Nous publions aussi les notes de la DGSE produites entre janvier 2000 et janvier 2002, versées, elles, au dossier par le cabinet de Michèle Alliot-Marie. Ces notes révèlent surtout l’opiniâtreté avec laquelle ce service de renseignement a soutenu la thèse du suicide de Bernard Borrel. 

Nous publions également un document, identifié comme une note de la DCRG (Direction centrale des renseignements généraux) par Pierre Lelong, président de la Commission consultative du secret de la défense nationale. La note énumère les activités criminelles, les trafics d’armes d’Ismaël Omar Guelleh avant son accession à la présidence, et évoque son rôle présumé dans l’attentat de septembre 1990.

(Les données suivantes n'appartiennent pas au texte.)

-- ==== Sys2Proof/Machine/Touchstone.lean ====
section
/-! DEFINITION. TOUCHSTONE_LOAD and TOUCHSTONE_RUN (R230 to R232). The manual does not give the layout of a record's parts bit
by bit, so which slices compute a value that differs from a package's is an operand (DESIGN CHOICE, log entry 49). -/

namespace Sys2Proof.Machine

/-! ### The package (R230) -/

def pkSerial (p : Bytes) : Nat := fld p 8 4
def pkLength (p : Bytes) : Nat := fld p 12 4
def pkSlot (p : Bytes) : Nat := fld p 16 1
def pkPatterns (p : Bytes) : Nat := fld p 18 2

/-- The trailer of a package under its VERIFY_SLOT. -/
def trailerOk (s : State) (p : Bytes) : Bool :=
  let n := p.length - 32
  (Tab.get? s.adm.keys (256 + pkSlot p)).isSome && hmac (keyBytes s (256 + pkSlot p)) (p.take n) == p.drop n

/-- Offending offsets of the package header. -/
def pkHeaderBad (p : Bytes) (len : Nat) (old : Option Package) : List Nat :=
  gaps (slice p 0 64) [(0, 6), (8, 4), (12, 4), (16, 1), (18, 2), (24, 8)] ++ offsets [
    (0, slice p 0 4 != [0x54, 0x53, 0x54, 0x4E]),
    (4, fld p 4 2 != 1),
    (8, old.any fun o => decide (pkSerial p < o.serial)),
    (12, pkLength p != len),
    (16, decide (63 < pkSlot p)),
    (18, pkPatterns p == 0 || decide (4096 < pkPatterns p))]

/-- Offending offsets of a pattern record at `o`; `hi` is where the trailer begins. -/
def pkRecBad (p : Bytes) (o hi : Nat) : List Nat :=
  let fmt := fld p o 1
  let kb := fld p (o + 2) 2
  let len := fld p (o + 4) 4
  gaps (slice p o 16) [(0, 8)] ++ offsets [
    (0, fmt != 1 && fmt != 2),
    (1, fld p (o + 1) 1 == 0 || decide (64 < fld p (o + 1) 1)),
    (2, kb == 0 || decide ((if fmt = 1 then 128 else 64) < kb)),
    (4, decide (len < 16) || decide (hi < o + len))]

/-- The first record that is out of range, with its offset. -/
def pkRecsBad (n ix o hi : Nat) (p : Bytes) : Option (Nat × Nat) :=
  match n with
  | 0 => none
  | k + 1 =>
    match lowest (if o + 16 ≤ hi then pkRecBad p o hi else [4]) with
    | some f => some (ix, f)
    | none => pkRecsBad k (ix + 1) (o + fld p (o + 4) 4) hi p

/-! ### TOUCHSTONE_LOAD (R231) -/

def tsLoadBad (c : Cmd) (_ : State) : List (Nat × Bool) :=
  let b := c.item
  let n := fld b 12 4
  [(8, decide (15 < fld b 8 1)), (10, fld b 10 2 != 0), (12, decide (n < 128) || n % 64 != 0 || decide (2 ^ 24 < n))]

def tsLoad (pkg : HostRead) (c : Cmd) (s : State) : State :=
  let b := c.item
  let n := fld b 12 4
  let slot := fld b 8 1
  match pkg with
  | none => malformed c.q c.seq 16 (readCtl (fld b 16 8) (fld b 24 2) n 5 s)
  | some d =>
    let p := slice d 0 n
    let s := readKeys [256 + pkSlot p] (readCtl (fld b 16 8) (fld b 24 2) n 5 s)
    let hdr := pkHeaderBad p n (Tab.get? s.adm.packages slot)
    if 63 < pkSlot p then malformed c.q c.seq (128 + (lowest hdr).getD 16) s
    else if (Tab.get? s.adm.keys (256 + pkSlot p)).isNone then finish c.q c.seq 0x0E 0 s
    else if !trailerOk s p then malformed c.q c.seq 0xFE s
    else
      match lowest hdr, pkRecsBad (pkPatterns p) 0 64 (n - 32) p with
      | some o, _ => malformed c.q c.seq (128 + o) s
      | none, some (ix, o) => malformed c.q c.seq (128 + o) (planReject 0 ix o s)
      | none, none =>
        let k : Package := { addr := fld b 16 8, len := n, serial := pkSerial p, tdid := fld b 24 2, sha := sha256 p }
        finish c.q c.seq 0 0 { s with adm.packages := Tab.put s.adm.packages slot k }

def execTouchstoneLoad (q seq : Nat) (pkg : HostRead) (s : State) : Host.Outcome State Fault Refusal :=
  .next (runCmd 0x11 q seq tsLoadBad (tsLoad pkg) s)

/-! ### TOUCHSTONE_RUN (R232) -/

def tsRunBad (c : Cmd) (s : State) : List (Nat × Bool) :=
  let b := c.item
  [(8, (Tab.get? s.adm.packages (fld b 8 1)).isNone || fld b 10 2 == 0), (12, fld b 12 4 != 0)]

/-- One slice runs every pattern; its first failing pattern, when it computes wrongly, is open (DESIGN CHOICE, log entry 49). -/
def tsSlice (p : Bytes) (faulty : List Nat) (slice_ : Nat) (s : State) : List Nat × State :=
  if faulty.contains slice_ then
    let f := free s
    let k := f.1.toNat % max 1 (pkPatterns p)
    ([k], raise0 0x0707 2 (slice_ + 2 ^ 16 * k + 2 ^ 32 * pkSerial p) (sliceGone 1 slice_ (assayCount 3 1 f.2)))
  else ([], { s with asy.sliceOut := s.asy.sliceOut.filter (· != slice_) })

/-- The slices tested in ascending order: first failing patterns of those that fail. -/
def tsSlices (p : Bytes) (faulty : List Nat) : List Nat → State → List Nat × State
  | [], s => ([], s)
  | i :: rest, s =>
    let r := tsSlice p faulty i s
    let t := tsSlices p faulty rest r.2
    (r.1 ++ t.1, t.2)

/-- The 64 B result. TIME counts cycles, which this model does not: it is open (DESIGN CHOICE, log entry 12). -/
def tsResult (p : Bytes) (tested : Nat) (fails : List Nat) (time : W64) : Bytes :=
  toLE 4 (pkSerial p) ++ toLE 2 tested ++ toLE 2 fails.length ++ toLE 4 (fails.min?.getD 0xFFFFFFFF) ++
    toLE 4 (pkPatterns p) ++ toLE 8 time.toNat ++ slice p 24 8 ++ sha256 p

def tsRun (pkg : HostRead) (faulty : List Nat) (c : Cmd) (s : State) : State :=
  let b := c.item
  match Tab.get? s.adm.packages (fld b 8 1), pkg with
  | some k, some d =>
    let p := slice d 0 k.len
    let s := readKeys [256 + pkSlot p] (readCtl k.addr k.tdid k.len 5 s)
    if !trailerOk s p ∨ sha256 p ≠ k.sha then malformed c.q c.seq 0xFE s
    else
      let sl := (List.range 16).filter fun i => bit (fld b 10 2) i
      let r := tsSlices p faulty sl s
      let t := free r.2
      sendResult c (fld b 16 8) (fld b 24 2) 16 (tsResult p sl.length r.1 t.1)
        (onCmd c.q c.seq (fun x => { x with bad := if r.1.isEmpty then 0 else 0x0A }) t.2)
  | _, _ => malformed c.q c.seq 0xFE s

def execTouchstoneRun (q seq : Nat) (pkg : HostRead) (faulty : List Nat) (s : State) : Host.Outcome State Fault Refusal :=
  .next (runCmd 0x12 q seq tsRunBad (tsRun pkg faulty) s)

end Sys2Proof.Machine
end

Enfin, nous publions des procès-verbaux de l’instruction sur l’attentat de septembre 1990, dont Bernard Borrel avait obtenu copie, et qui convergent sans ambiguïté vers la responsabilité du président djiboutien. 

À l’approche de la date anniversaire de l’assassinat de Bernard Borrel, la veuve du juge assassiné, Elisabeth Borrel – elle-même magistrate – lèvera le voile sur l’histoire de cette enquête criminelle hors norme, en détaillant dans un livre consacré à son combat les diverses manœuvres qu’elle a subi visant à la décrédibiliser (Un juge assassiné, une femme seule face au secret d’État, avec Bernard Nicolas, Flammarion, le 10 octobre prochain).

16/10/03 (B216) Selon le site Geopolitique.com et la rubrique ‘Briefing N°3’, les forces américaines à Djibouti devraient se renforcer sérieusement à Djibouti. Ce qui pourrait poser dans l’avenir, quelques sérieux problèmes aux intérêts non seulement stratégiques, mais aussi économiques de la France.

adresse pour télécharger
l’article :
http://geopolitique.com/document/geopolitique-briefing3.pdf

Important renforcement
militaire Américain

Le dispositif américain
dans la Corne de l’Afrique se renforce. Comprise en 1 600 et 1 800 éléments
à la mi-septembre, la présence Américaine va monter rapidement
en puissance.

Une arrivée qui,
contrairement à ce que semblent croire les autorités militaires
françaises sur place est destinée non seulement a perdurer,
mais également à monter rapidement en puissance. Rapport des
forces en présence.

Les retombées économiques
de la présence militaire française en République de Djibouti
(entre 150 et 170 millions d’euros en 2002, soit l’équivalent de 40
à 45% du PIB), risquent de passer pour quantité négligeable
avec l’arrivée en force des militaires américains à Djibouti.

Au cours des prochaines
interarmées américain ou CJTF (Combined Joint Task Force) HOA
(dans la Corne de l’Afrique), placé sous le commandement du brigadier
général de l’US Marine Corps (USMC) Mastin M. Robeson devrait
être renforcé sur le plan humain et matériel. Le CJTF
est installé à proximité de l’aéroport de Djibouti,
au Camp Lemonnier, ancien cantonnement de la 13ème Demi-Brigade de
la Légion Etrangère (DBLE).

Le redéploiement
de plusieurs aéronefs (hélicoptères et avions) s’ajoutera
aux huit CH-53 Super Stallion (soutien maritime et opérations spéciales)
et aux trois C-130 Hercules déjà sur place. Le détachement
français de l’ALAT – Aviation Légère Armée de
Terre – à Djibouti dispose, pour sa part, de cinq Puma et de trois
Gazelle…

Par la suite arriveront
des éléments organiques supplémentaires appartenant notamment,
à l’USSOCOM (United States Special Operations Command), en prévision
d’opérations ponctuelles antiterroristes dans la région. Et
comme il se doit, dans les bagages des militaires américains sous-traitant
le support matériel et la sécurisation des installations militaires.
Halliburton et Kellog et Brown & Rot pour commencer.